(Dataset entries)
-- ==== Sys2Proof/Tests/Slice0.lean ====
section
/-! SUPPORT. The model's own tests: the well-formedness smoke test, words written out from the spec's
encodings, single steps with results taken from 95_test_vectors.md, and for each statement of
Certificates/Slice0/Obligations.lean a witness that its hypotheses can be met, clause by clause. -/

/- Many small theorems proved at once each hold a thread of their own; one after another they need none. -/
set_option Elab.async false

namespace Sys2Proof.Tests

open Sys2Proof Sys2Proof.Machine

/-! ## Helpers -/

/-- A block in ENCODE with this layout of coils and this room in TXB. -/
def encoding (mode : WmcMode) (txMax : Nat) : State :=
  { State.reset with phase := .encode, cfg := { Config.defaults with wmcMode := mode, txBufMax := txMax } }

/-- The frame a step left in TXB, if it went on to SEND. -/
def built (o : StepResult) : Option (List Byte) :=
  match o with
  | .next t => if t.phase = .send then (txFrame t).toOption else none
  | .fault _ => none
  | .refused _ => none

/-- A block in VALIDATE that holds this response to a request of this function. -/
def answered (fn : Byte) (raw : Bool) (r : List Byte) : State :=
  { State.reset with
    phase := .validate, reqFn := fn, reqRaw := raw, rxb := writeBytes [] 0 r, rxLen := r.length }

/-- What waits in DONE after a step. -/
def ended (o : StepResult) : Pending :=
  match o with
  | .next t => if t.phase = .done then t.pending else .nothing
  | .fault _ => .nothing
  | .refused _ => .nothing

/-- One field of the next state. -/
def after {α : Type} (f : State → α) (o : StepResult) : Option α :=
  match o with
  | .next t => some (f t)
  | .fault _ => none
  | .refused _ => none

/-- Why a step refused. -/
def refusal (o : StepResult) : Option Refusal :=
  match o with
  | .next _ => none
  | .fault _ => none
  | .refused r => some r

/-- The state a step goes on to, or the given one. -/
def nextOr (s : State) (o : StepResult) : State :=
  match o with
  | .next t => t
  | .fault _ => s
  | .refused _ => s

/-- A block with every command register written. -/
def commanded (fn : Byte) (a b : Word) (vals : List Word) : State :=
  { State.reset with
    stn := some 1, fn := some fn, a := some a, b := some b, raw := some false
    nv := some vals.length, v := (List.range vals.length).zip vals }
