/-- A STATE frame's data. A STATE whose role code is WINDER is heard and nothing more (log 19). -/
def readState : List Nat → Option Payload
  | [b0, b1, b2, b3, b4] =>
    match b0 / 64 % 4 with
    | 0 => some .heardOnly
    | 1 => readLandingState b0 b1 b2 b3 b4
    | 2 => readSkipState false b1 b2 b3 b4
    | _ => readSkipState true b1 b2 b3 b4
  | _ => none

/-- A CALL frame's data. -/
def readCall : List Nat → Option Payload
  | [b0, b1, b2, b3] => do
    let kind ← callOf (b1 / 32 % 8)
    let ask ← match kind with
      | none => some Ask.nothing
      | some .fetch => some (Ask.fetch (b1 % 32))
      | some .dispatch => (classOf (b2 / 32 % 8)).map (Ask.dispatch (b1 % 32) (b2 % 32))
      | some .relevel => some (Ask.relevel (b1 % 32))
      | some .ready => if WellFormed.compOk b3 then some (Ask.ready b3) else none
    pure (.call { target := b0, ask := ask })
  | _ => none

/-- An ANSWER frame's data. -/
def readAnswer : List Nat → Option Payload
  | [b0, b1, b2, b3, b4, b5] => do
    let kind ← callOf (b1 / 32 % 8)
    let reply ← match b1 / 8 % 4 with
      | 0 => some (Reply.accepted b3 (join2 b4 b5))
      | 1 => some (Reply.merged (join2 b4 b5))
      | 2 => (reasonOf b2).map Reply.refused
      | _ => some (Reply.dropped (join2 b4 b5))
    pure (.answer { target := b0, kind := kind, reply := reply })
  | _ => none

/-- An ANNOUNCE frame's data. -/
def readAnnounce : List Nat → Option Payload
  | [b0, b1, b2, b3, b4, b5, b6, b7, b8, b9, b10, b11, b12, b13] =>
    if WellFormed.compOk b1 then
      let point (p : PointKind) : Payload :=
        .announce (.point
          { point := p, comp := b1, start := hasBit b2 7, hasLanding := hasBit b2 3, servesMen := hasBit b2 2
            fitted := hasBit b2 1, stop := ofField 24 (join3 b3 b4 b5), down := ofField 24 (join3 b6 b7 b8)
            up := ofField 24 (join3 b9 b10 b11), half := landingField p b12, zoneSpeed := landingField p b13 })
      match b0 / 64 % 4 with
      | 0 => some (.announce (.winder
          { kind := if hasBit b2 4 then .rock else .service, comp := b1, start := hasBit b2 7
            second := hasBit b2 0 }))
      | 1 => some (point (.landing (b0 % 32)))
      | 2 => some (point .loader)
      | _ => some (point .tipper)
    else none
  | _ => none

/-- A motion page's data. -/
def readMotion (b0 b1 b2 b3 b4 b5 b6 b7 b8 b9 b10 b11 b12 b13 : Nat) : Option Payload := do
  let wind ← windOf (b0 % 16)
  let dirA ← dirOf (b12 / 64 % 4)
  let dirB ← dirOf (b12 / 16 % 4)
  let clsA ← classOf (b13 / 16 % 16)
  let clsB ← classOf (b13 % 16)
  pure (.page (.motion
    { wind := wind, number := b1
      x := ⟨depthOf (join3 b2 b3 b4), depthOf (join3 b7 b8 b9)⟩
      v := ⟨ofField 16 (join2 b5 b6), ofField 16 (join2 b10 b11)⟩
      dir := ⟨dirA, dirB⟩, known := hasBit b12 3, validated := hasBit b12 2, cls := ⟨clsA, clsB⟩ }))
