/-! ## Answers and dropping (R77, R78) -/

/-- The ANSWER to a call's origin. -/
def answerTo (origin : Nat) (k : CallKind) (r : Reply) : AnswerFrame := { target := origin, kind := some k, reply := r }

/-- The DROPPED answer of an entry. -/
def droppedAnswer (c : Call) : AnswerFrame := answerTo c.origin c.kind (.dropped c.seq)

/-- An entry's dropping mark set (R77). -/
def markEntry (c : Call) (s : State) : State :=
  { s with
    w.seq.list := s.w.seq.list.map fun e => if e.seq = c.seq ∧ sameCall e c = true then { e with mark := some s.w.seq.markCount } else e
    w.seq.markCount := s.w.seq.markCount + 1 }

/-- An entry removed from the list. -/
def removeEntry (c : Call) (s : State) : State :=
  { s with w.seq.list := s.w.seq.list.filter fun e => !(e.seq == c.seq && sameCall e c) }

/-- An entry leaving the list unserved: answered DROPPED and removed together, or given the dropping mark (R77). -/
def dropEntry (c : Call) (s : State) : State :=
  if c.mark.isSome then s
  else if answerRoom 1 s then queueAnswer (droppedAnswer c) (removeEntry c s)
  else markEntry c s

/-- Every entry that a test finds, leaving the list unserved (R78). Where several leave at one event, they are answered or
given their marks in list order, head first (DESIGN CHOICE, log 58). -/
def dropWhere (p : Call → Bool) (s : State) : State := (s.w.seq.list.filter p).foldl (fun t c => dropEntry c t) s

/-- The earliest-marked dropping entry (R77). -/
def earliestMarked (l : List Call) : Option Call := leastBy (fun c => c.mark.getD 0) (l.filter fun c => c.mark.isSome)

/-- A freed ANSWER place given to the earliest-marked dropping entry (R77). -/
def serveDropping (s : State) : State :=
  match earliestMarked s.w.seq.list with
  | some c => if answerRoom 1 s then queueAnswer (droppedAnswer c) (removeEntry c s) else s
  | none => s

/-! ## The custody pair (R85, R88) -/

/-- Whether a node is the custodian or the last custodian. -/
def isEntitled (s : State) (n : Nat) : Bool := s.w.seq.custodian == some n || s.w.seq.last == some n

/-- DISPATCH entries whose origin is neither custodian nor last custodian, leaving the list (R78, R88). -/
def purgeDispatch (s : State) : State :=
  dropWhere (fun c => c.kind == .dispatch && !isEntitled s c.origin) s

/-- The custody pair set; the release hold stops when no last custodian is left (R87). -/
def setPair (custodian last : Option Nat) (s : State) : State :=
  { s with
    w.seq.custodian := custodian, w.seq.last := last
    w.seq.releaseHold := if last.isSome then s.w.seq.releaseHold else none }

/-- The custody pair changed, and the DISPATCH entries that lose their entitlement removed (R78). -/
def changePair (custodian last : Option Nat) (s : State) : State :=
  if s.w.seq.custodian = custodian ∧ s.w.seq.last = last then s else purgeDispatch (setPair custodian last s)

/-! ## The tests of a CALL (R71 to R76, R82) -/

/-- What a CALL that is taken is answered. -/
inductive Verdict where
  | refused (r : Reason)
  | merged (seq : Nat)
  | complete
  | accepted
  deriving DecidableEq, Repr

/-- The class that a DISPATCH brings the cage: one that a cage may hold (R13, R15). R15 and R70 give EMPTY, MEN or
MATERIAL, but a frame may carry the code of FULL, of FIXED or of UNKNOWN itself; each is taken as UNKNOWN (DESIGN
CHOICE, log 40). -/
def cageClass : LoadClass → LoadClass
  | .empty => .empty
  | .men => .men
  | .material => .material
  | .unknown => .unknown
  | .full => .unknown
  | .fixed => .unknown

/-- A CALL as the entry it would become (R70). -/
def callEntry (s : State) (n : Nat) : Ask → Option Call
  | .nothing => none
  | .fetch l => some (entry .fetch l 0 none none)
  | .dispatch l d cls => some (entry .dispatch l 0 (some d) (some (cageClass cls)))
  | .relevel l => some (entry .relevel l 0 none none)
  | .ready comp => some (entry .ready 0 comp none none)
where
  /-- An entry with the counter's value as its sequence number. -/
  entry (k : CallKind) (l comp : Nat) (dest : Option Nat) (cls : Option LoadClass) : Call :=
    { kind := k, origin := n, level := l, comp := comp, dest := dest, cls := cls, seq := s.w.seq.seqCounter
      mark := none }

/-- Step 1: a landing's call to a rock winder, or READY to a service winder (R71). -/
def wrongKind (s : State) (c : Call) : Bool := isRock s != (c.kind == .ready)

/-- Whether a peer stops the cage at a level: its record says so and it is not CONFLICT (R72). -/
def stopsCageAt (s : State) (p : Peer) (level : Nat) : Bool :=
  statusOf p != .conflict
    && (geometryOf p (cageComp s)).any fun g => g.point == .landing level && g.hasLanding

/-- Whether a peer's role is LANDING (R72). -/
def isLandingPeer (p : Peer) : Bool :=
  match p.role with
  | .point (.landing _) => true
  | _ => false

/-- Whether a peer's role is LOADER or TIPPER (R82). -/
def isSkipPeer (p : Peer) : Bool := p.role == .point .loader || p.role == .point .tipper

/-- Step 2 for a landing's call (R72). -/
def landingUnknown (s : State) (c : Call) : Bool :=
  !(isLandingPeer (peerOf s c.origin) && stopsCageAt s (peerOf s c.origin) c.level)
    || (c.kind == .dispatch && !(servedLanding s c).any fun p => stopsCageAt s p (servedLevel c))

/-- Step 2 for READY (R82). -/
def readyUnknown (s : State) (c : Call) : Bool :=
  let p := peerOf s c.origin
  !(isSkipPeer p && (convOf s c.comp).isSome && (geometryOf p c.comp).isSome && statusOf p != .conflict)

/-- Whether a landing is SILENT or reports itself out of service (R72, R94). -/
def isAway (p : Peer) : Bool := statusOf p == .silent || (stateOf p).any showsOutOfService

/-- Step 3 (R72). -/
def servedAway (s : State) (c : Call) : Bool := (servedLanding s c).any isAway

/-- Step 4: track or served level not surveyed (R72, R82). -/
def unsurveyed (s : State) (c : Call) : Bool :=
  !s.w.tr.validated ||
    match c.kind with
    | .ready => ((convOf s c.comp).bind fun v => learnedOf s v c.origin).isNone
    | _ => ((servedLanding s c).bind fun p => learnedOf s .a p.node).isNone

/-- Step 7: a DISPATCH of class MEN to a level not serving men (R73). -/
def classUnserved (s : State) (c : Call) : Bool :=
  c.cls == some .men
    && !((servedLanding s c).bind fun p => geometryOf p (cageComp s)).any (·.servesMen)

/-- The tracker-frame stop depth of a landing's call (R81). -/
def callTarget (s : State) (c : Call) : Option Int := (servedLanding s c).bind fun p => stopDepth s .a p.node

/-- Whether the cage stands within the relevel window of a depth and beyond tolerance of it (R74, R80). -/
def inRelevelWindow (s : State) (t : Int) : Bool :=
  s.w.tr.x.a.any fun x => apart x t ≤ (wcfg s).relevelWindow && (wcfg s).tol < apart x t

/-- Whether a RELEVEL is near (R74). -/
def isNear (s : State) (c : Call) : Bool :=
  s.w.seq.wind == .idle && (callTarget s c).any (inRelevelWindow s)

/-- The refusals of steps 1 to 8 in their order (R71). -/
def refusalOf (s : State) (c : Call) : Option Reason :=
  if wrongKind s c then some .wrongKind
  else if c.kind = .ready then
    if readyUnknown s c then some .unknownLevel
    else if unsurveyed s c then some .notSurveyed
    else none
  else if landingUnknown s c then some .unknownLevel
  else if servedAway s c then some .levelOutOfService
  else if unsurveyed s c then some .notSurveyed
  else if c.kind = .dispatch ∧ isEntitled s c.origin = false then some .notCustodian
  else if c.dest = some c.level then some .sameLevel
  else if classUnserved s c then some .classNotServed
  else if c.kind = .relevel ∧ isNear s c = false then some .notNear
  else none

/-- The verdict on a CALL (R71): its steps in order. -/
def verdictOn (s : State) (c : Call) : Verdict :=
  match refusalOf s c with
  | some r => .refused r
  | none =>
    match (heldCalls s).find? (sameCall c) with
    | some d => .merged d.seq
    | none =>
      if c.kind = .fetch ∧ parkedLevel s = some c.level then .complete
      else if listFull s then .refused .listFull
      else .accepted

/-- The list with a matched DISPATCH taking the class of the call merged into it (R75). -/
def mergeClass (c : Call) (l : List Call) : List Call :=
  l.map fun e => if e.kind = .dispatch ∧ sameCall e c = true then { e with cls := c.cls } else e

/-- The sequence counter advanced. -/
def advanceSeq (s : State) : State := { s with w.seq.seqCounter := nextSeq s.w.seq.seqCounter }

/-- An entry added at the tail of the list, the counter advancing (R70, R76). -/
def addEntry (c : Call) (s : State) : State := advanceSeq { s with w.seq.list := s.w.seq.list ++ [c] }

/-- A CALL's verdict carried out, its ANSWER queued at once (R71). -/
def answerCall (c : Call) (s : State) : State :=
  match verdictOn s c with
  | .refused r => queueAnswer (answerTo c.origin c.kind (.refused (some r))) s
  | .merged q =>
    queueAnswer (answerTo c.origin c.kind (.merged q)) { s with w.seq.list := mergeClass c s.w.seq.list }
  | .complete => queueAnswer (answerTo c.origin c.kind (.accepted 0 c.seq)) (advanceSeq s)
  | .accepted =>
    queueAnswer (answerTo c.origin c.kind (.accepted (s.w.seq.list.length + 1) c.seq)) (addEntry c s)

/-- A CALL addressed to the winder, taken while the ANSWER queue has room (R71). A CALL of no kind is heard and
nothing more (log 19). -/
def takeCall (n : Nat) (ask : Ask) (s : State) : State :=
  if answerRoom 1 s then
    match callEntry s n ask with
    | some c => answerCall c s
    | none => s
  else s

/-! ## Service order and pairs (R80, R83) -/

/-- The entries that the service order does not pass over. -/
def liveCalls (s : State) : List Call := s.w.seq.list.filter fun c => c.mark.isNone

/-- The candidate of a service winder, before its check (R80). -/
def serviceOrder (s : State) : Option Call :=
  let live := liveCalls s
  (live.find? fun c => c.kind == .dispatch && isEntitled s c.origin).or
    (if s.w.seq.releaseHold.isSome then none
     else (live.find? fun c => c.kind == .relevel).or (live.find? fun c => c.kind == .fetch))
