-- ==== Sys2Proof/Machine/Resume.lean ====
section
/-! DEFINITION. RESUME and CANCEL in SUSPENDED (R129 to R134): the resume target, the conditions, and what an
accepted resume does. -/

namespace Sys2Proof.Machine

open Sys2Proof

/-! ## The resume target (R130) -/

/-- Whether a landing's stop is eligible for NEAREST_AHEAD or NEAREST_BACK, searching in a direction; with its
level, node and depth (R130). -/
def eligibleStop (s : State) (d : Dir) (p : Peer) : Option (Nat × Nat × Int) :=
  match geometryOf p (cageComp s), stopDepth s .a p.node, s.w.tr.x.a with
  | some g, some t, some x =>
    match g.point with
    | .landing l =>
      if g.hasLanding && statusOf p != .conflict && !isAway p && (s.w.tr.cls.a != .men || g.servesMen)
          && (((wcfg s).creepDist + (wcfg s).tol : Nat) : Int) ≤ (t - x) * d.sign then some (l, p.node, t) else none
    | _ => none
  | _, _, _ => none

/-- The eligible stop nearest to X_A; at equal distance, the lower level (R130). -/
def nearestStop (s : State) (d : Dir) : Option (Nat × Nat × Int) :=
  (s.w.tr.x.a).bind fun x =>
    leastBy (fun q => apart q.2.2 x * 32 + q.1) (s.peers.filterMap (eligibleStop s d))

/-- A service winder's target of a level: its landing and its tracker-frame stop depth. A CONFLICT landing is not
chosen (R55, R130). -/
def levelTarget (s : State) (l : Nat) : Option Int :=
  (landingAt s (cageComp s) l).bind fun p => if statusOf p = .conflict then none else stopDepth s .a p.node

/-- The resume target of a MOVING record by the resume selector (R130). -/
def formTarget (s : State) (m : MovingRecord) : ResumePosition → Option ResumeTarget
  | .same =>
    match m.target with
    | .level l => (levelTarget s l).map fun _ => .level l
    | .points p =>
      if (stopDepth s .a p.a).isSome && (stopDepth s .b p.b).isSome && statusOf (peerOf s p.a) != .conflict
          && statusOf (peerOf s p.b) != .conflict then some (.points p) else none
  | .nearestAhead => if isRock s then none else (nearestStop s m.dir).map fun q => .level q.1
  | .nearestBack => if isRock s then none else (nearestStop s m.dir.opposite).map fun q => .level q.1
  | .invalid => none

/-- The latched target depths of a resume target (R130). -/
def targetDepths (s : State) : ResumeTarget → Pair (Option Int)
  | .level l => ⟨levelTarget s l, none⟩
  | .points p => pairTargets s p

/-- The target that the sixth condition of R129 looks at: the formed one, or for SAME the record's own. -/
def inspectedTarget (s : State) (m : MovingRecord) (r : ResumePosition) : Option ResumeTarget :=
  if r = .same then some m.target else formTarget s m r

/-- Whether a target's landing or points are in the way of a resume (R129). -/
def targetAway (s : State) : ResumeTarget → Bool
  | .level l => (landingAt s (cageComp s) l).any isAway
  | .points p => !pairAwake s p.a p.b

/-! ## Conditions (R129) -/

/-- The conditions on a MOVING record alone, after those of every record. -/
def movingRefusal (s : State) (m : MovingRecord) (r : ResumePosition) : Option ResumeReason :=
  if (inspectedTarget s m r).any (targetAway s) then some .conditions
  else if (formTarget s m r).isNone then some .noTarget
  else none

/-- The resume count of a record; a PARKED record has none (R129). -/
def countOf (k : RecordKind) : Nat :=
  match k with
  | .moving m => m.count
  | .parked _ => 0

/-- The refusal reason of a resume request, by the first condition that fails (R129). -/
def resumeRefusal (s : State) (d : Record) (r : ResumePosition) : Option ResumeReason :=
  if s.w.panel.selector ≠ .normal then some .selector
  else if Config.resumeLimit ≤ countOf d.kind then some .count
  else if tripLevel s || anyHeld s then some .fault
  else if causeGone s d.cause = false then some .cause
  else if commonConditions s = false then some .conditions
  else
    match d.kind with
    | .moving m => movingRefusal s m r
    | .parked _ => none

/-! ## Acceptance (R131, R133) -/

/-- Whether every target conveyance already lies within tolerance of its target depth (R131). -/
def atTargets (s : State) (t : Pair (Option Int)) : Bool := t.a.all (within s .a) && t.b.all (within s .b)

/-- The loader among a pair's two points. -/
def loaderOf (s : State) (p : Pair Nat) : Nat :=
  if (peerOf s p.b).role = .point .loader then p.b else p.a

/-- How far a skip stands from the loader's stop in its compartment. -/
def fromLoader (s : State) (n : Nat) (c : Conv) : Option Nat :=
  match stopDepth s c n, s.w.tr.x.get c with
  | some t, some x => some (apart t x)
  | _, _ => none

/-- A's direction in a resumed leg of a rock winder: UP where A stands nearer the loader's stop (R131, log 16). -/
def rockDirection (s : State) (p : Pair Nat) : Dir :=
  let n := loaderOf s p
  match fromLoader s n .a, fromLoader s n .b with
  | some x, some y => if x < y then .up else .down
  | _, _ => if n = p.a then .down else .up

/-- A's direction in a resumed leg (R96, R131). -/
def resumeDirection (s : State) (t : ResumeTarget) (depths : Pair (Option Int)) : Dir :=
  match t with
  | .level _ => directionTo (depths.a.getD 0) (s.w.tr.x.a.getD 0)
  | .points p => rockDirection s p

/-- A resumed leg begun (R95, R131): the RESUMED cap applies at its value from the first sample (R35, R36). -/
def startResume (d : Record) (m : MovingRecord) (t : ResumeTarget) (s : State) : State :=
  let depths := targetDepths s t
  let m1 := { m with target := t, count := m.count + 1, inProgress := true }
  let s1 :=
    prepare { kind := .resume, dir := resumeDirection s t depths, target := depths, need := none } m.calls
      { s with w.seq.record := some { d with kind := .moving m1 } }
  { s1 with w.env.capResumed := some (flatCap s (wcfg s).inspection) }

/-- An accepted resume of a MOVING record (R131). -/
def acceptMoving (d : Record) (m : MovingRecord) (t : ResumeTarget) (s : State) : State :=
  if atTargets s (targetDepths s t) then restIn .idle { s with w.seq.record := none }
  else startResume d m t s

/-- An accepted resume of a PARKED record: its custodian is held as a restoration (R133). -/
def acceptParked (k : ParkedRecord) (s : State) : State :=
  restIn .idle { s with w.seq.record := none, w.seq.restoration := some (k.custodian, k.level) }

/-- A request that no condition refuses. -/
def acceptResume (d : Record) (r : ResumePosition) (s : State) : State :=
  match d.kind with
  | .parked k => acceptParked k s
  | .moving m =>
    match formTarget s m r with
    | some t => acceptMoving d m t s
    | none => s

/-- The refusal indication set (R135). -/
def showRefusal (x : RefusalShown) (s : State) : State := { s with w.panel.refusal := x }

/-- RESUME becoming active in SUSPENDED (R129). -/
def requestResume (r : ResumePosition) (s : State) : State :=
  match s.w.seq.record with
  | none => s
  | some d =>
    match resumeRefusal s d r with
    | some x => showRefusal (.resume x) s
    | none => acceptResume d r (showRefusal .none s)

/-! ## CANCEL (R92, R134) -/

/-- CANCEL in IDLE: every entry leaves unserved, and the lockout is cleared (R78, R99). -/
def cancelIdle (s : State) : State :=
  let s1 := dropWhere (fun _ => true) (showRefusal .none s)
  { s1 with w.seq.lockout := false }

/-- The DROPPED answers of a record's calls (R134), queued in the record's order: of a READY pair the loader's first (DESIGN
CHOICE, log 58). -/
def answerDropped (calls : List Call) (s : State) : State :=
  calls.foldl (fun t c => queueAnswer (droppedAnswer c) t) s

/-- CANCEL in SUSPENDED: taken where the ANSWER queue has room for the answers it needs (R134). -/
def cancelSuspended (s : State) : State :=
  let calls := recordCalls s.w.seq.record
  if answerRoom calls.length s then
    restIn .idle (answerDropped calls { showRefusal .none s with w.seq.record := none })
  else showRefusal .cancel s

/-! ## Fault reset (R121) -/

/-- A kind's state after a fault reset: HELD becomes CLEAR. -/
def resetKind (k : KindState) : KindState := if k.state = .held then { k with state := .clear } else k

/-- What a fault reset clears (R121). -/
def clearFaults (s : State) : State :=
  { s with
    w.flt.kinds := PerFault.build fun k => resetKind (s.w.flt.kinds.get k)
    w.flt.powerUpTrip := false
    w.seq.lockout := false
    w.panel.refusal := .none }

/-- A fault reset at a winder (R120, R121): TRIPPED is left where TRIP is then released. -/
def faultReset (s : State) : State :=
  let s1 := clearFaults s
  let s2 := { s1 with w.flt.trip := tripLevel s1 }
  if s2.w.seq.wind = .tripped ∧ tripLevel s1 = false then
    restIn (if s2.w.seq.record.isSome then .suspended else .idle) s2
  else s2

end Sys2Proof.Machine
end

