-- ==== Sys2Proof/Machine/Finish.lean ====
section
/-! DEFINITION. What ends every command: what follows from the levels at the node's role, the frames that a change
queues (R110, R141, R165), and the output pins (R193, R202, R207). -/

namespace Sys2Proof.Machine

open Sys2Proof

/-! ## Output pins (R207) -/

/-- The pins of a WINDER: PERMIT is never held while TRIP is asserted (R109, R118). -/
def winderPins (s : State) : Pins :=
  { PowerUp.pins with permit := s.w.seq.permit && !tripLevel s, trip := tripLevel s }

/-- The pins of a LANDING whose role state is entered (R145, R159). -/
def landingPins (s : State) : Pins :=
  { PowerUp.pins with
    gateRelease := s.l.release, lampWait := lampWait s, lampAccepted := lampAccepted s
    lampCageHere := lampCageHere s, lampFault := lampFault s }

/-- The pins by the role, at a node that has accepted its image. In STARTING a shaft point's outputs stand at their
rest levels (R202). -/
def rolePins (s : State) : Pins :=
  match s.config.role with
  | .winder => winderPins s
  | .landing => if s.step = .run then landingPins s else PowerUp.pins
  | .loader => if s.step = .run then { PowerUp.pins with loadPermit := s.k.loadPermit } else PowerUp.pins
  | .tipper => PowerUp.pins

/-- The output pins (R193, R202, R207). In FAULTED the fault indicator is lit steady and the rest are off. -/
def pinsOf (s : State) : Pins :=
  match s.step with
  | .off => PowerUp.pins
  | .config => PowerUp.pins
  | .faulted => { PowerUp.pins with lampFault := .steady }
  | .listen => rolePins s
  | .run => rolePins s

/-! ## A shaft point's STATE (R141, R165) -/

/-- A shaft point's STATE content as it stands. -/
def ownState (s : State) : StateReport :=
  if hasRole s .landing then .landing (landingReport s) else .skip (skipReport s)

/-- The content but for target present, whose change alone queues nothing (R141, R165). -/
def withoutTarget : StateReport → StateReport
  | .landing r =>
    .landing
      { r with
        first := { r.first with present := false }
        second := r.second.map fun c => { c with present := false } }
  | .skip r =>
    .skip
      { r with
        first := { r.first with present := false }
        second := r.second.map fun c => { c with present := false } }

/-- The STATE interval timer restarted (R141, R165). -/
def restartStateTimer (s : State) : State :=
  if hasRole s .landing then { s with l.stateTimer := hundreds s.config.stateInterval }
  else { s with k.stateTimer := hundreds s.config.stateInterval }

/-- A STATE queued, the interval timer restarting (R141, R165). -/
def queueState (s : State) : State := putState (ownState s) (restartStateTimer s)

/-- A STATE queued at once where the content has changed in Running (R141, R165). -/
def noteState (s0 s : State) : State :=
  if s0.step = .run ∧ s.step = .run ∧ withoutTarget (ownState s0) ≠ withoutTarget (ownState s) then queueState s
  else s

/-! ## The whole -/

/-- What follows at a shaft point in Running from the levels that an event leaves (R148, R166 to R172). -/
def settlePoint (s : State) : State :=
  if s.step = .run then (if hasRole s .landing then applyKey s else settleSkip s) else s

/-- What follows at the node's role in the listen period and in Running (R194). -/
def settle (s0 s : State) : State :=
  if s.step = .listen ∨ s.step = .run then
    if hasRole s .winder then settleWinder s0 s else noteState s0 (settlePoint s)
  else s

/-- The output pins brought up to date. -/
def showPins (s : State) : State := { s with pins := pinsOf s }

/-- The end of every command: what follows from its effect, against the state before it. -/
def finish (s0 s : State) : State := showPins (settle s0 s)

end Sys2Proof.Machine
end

Problem = Begin at the line above that has "hasBit b2 2" and stop after the line that has "let clsA ← classOf (b13 / 16 % 16)", copying each line exactly and adding nothing else.

Answer space =
          { point := p, comp := b1, start := hasBit b2 7, hasLanding := hasBit b2 3, servesMen := hasBit b2 2
            fitted := hasBit b2 1, stop := ofField 24 (join3 b3 b4 b5), down := ofField 24 (join3 b6 b7 b8)
            up := ofField 24 (join3 b9 b10 b11), half := landingField p b12, zoneSpeed := landingField p b13 })
      match b0 / 64 % 4 with
      | 0 => some (.announce (.winder
          { kind := if hasBit b2 4 then .rock else .service, comp := b1, start := hasBit b2 7
            second := hasBit b2 0 }))
      | 1 => some (point (.landing (b0 % 32)))
      | 2 => some (point .loader)
      | _ => some (point .tipper)
    else none
  | _ => none

/-- A motion page's data. -/
def readMotion (b0 b1 b2 b3 b4 b5 b6 b7 b8 b9 b10 b11 b12 b13 : Nat) : Option Payload := do
  let wind ← windOf (b0 % 16)
  let dirA ← dirOf (b12 / 64 % 4)
  let dirB ← dirOf (b12 / 16 % 4)
  let clsA ← classOf (b13 / 16 % 16)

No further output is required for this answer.